The 1957 United States Senate special election in Wisconsin took place on August 27, 1957, to elect a U.S. Senator to complete the unexpired term of Senator Joseph McCarthy, who died on May 2, 1957.

Unlike most states Wisconsin law did not allow for the gubernatorial appointment of an interim Senator.
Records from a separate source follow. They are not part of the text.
-- ==== Sys2Proof/Laws/Functions.lean ====
section
/-! SUPPORT. Small lemmas of the byte tests and of the functions `X`, `Units` and `Mix`, so that no later proof unfolds
them. -/

namespace Sys2Proof.Machine

/-! ### Byte tests -/

theorem isAscii_iff (b : Byte) : isAscii b = true ↔ b < 0x80#8 := by simp [isAscii]

theorem isAscii_eq_false_iff (b : Byte) : isAscii b = false ↔ 0x80#8 ≤ b := by simp [isAscii]

theorem all_isAscii_iff (x : List Byte) : x.all isAscii = true ↔ ∀ b ∈ x, b < 0x80#8 := by
  simp [List.all_eq_true, isAscii_iff]

theorem isLead_iff (v : Byte) : isLead v = true ↔ v = 0xC2#8 ∨ v = 0xC3#8 := by
  revert v; decide

theorem not_isLead_of_isAscii {b : Byte} : isAscii b = true → isLead b = false := by
  revert b; decide

theorem not_isContinuation_of_isAscii {b : Byte} : isAscii b = true → isContinuation b = false := by
  revert b; decide

theorem not_isContinuation_of_isLead {b : Byte} : isLead b = true → isContinuation b = false := by
  revert b; decide

theorem isLead_leadOf {b : Byte} : isAscii b = false → isLead (leadOf b) = true := by
  revert b; decide

theorem isContinuation_trailOf {b : Byte} : isAscii b = false → isContinuation (trailOf b) = true := by
  revert b; decide

/-- The fold is the inverse of the translation. -/
theorem foldPair_lead_trail {b : Byte} : isAscii b = false → foldPair (leadOf b) (trailOf b) = b := by
  revert b; decide

/-! ### `X` over a sequence -/

theorem xlat_of_isAscii {b : Byte} (h : isAscii b = true) : xlat b = [b] := by simp [xlat, h]

theorem xlat_of_not_isAscii {b : Byte} (h : isAscii b = false) : xlat b = [leadOf b, trailOf b] := by
  simp [xlat, h]

@[simp] theorem xlatAll_nil : xlatAll [] = [] := rfl

theorem xlatAll_cons (b : Byte) (x : List Byte) : xlatAll (b :: x) = xlat b ++ xlatAll x := by
  simp [xlatAll]

theorem xlatAll_append (x z : List Byte) : xlatAll (x ++ z) = xlatAll x ++ xlatAll z := by
  simp [xlatAll]

theorem xlatAll_singleton (b : Byte) : xlatAll [b] = xlat b := by simp [xlatAll]

theorem xlatAll_of_all_isAscii {x : List Byte} (h : x.all isAscii = true) : xlatAll x = x := by
  induction x with
  | nil => rfl
  | cons b x ih =>
    simp only [List.all_cons, Bool.and_eq_true] at h
    rw [xlatAll_cons, xlat_of_isAscii h.1, ih h.2]
    rfl

@[simp] theorem highCount_nil : highCount [] = 0 := rfl

theorem highCount_append (x z : List Byte) : highCount (x ++ z) = highCount x + highCount z := by
  simp [highCount]

theorem highCount_singleton (b : Byte) : highCount [b] = if isAscii b then 0 else 1 := by
  cases h : isAscii b <;> simp [highCount, h]

theorem highCount_le_length (x : List Byte) : highCount x ≤ x.length := List.countP_le_length

theorem length_xlatAll (x : List Byte) : (xlatAll x).length = x.length + highCount x := by
  induction x with
  | nil => rfl
  | cons b x ih =>
    rw [xlatAll_cons, List.length_append, ih, List.length_cons, ← List.singleton_append, highCount_append,
      highCount_singleton]
    cases h : isAscii b
    · simp [xlat_of_not_isAscii h]
      omega
    · simp [xlat_of_isAscii h]
      omega

/-- The bytes of an encoding are the translation of the whole input on both paths (R63). -/
theorem encodeName_snd (x : List Byte) : (encodeName x).2 = xlatAll x := by
  unfold encodeName
  split
  · rename_i h
    rw [xlatAll_of_all_isAscii h]
  · rfl

/-! ### `Units` -/

@[simp] theorem units_nil : units [] = [] := rfl

@[simp] theorem units_singleton (v : Byte) : units [v] = [v] := rfl

theorem units_pair {v next : Byte} (rest : List Byte) (h : (isLead v && isContinuation next) = true) :
    units (v :: next :: rest) = foldPair v next :: units rest := by
  simp only [units, h, if_true]

theorem units_single {v next : Byte} (rest : List Byte) (h : (isLead v && isContinuation next) = false) :
    units (v :: next :: rest) = v :: units (next :: rest) := by
  simp [units, h]

/-- A byte that is no lead byte is a unit of its own, whatever follows. -/
theorem units_cons_of_not_lead {v : Byte} (rest : List Byte) (h : isLead v = false) :
    units (v :: rest) = v :: units rest := by
  cases rest with
  | nil => rfl
  | cons n rest => exact units_single rest (by simp [h])

/-- The translation of a byte is one unit, the byte itself, wherever the scan meets it. -/
theorem units_xlat_append (b : Byte) (rest : List Byte) : units (xlat b ++ rest) = b :: units rest := by
  cases h : isAscii b
  · rw [xlat_of_not_isAscii h, List.cons_append, List.cons_append, List.nil_append,
      units_pair rest (by simp [isLead_leadOf h, isContinuation_trailOf h]), foldPair_lead_trail h]
  · rw [xlat_of_isAscii h, List.singleton_append, units_cons_of_not_lead rest (not_isLead_of_isAscii h)]

theorem units_xlatAll (x : List Byte) : units (xlatAll x) = x := by
  induction x with
  | nil => rfl
  | cons b x ih => rw [xlatAll_cons, units_xlat_append, ih]

/-! ### `Mix` -/

/-- Clearing the top nibble leaves a number below `2 ^ 28`. -/
theorem toNat_lt_of_top_clear {w : Word} (h : ∀ i, 28 ≤ i → w.getLsbD i = false) : w.toNat < 2 ^ 28 := by
  apply Nat.lt_pow_two_of_testBit
  intro i hi
  simpa [BitVec.getLsbD] using h i hi

/-- The test of `g` is only a shortcut (R85). -/
theorem mix_eq (h : Word) (u : Byte) :
    mix h u = (((h <<< 4) + u.setWidth 32) ^^^ ((((h <<< 4) + u.setWidth 32) &&& 0xF0000000#32) >>> 24)) ^^^
      (((h <<< 4) + u.setWidth 32) &&& 0xF0000000#32) := by
  simp only [mix]
  split
  · rfl
  · rename_i hg
    simp only [ne_eq, not_not] at hg
    simp [hg]

end Sys2Proof.Machine
end

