/-- While the host waits on a busy block the unit takes its micro-steps, one at a step, until it is done (log 9). -/
theorem WaitingOnBusy.step_next (h : WaitingOnBusy rest s) :
    ∃ t, step s = .next t ∧ stepsLeft s = stepsLeft t + 1 ∧
      (WaitingOnBusy rest t ∨ (stepsLeft t = 0 ∧ t.agenda = .wait :: rest ∧ t.busy = false ∧ t.ph = .idle)) := by
  obtain ⟨t, ht⟩ := h.inv.phase.unitStep_answers_next
  have hm := unitStep_move ht
  have inv := h.inv.unitMove hm
  have agenda := hm.agenda.trans h.agenda
  have turn : step s = unitStep s := by
    rw [step_of_unitTurn (by simp [State.unitTurn, h.agenda, h.busy]), turnState_of_wait h.agenda]
  refine ⟨t, turn.trans ht, hm.stepsLeft_eq h.inv.phase (h.inv.busy_iff.1 h.busy), ?_⟩
  cases hb : t.busy
  · have hp := inv.ph_idle hb
    exact .inr ⟨stepsLeft_of_idle hp, agenda, rfl, hp⟩
  · exact .inl ⟨inv, hb, agenda⟩

end

/-- Settles O37: the unit takes the micro-steps left, at most 512, and the next read finds `BUSY == 0`; on an idle block
the first read does. -/
theorem waitEnds : Obligations.WaitEnds := by
  intro s rest inv ha
  cases hb : s.busy
  · exact ⟨1, _, by decide, runsTo_succ (step_wait_of_idle hb ha) rfl, rfl, hb, inv.ph_idle hb⟩
  · obtain ⟨u, hrun, -, hua, hub, hup⟩ :=
      runsTo_of_count (fun _ => WaitingOnBusy.step_next) (WaitingOnBusy.mk inv hb ha)
    exact ⟨stepsLeft s + 1, _, Nat.succ_le_succ inv.phase.stepsLeft_le,
      runsTo_add hrun (runsTo_succ (step_wait_of_idle hub hua) rfl), rfl, hub, hup⟩

/-! ### Final states -/

section
variable {s t : State}

/-- A micro-step of a busy unit changes something: the count of those left. -/
theorem UnitMove.ph_idle_of_self (hm : UnitMove s s) (h : PhaseInv s) : s.ph = .idle := by
  by_contra hp
  have := hm.stepsLeft_eq h hp
  omega

theorem agenda_ne_nil_of_presentedWord {w : Word} (hw : s.presentedWord = some w) : s.agenda ≠ [] := by
  intro ha
  simp [State.presentedWord, ha] at hw

/-- A step that is not the unit's turn takes an entry off the agenda. -/
theorem StepMove.agenda_length_lt (h : StepMove s t) (hu : s.unitTurn = false) : t.agenda.length < s.agenda.length := by
  have tail_lt (hne : s.agenda ≠ []) : s.agenda.tail.length < s.agenda.length := by
    have := List.length_pos_of_ne_nil hne
    rw [List.length_tail]
    omega
  cases h with
  | unit hu' => simp [hu] at hu'
  | reset hr ht =>
    have hne : s.agenda ≠ [] := fun ha => by simp [State.resetTurn, ha] at hr
    exact ht ▸ tail_lt hne
  | command w _ _ hw hc =>
    rw [(commandWrite_move hc).agenda]
    exact tail_lt (agenda_ne_nil_of_presentedWord hw)
  | host _ _ _ u hh hs ha hl => exact hl.trans_lt (tail_lt ha)

theorem step_of_ended (h : Ended s) : step s = .next s := by
  obtain ⟨ha, hp⟩ := h
  rw [step_of_no_agenda ha, unitStep_of_idle hp]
Democratic nominee William Proxmire defeated Republican nominee and former Governor Walter J. Kohler Jr.

==Primary elections==
Primary elections were held on July 30, 1957.

===Democratic primary===
====Candidates====
- William Proxmire, former State Representative, Democratic nominee for Governor in 1952, 1954 and 1956
- Clement J. Zablocki, incumbent U.S. Representative

====Declined====
- Henry S. Reuss, incumbent U.S. Representative

====Results====

Democratic primary results
| Party |  | Candidate | Votes | % |
|---|---|---|---|---|
|  | Democratic | William Proxmire | 86,341 | 60.29 |
|  | Democratic | Clement J. Zablocki | 56,817 | 39.67 |
|  | Scattering |  | 62 | 0.04 |
| Total votes |  |  | 143,220 | 100.00 |

===Republican primary===
====Candidates====
- Glenn Robert Davis, former U.S. Representative, unsuccessful candidate for Republican nomination for U.S. Senate in 1956
- Henry P. Hughes, former justice of the Wisconsin Supreme Court
- Warren P. Knowles, incumbent Lieutenant Governor of Wisconsin
- Walter J. Kohler Jr., former Governor of Wisconsin
- Gerald D. Lorge, incumbent State Senator
- Alvin E. O'Konski, incumbent U.S. Representative
- John C. Schafer, former U.S. Representative

====Declined====
- Howard H. Boyle, attorney, unsuccessful candidate for Republican nomination for U.S. Senate in 1956

====Results====

Republican primary results
| Party |  | Candidate | Votes | % |
|---|---|---|---|---|
|  | Republican | Walter J. Kohler Jr. | 109,256 | 34.43 |
|  | Republican | Glenn Robert Davis | 100,532 | 31.68 |
|  | Republican | Alvin E. O'Konski | 66,784 | 21.05 |
|  | Republican | Warren P. Knowles | 23,996 | 7.56 |
|  | Republican | Henry P. Hughes | 7,488 | 2.36 |
|  | Republican | Gerald D. Lorge | 7,326 | 2.31 |
|  | Republican | John C. Schafer | 1,906 | 0.60 |
|  | Write-in |  | 44 | 0.01 |
| Total votes |  |  | 317,332 | 100.00 |

==General election==
===Major party candidates===
- Walter J. Kohler Jr., Republican
- William Proxmire, Democratic

===Minor party candidates===
- Howard H. Boyle, "Joe McCarthy Republican", attorney
- Georgia Cozzini, Socialist Labor, housewife
- Douglas J. Wheaton, steamfitter

The three minor candidates all technically ran as independents.

===Results===

1957 United States Senate special election in Wisconsin
| Party |  | Candidate | Votes | % |
|  | Democratic | William Proxmire | 435,985 | 56.43 |
|  | Republican | Walter J. Kohler Jr. | 312,931 | 40.50 |
|  | Protection of Constitutional Government | Howard H. Boyle | 20,581 | 2.66 |
|  | Christianity - America First - McCarthyism | Douglas J. Wheaton | 2,288 | 0.30 |
|  | Socialist Labor | Georgia Cozzini | 704 | 0.09 |
|  | Scattering |  | 131 | 0.02 |
| Majority |  |  | 123,054 | 15.93 |
| Turnout |  |  | 772,620 | 100.00 |
|  | Democratic gain from Republican |  |  |  |  |

== See also ==
- 1957 United States Senate elections

==Bibliography==
- "Congressional Elections, 1946-1996" (1998)
- Scammon, Richard M. (1958). "America Votes: a handbook of contemporary American election statistics, 1956-57"
- Toepel, M. G.. "The Wisconsin Blue Book, 1958"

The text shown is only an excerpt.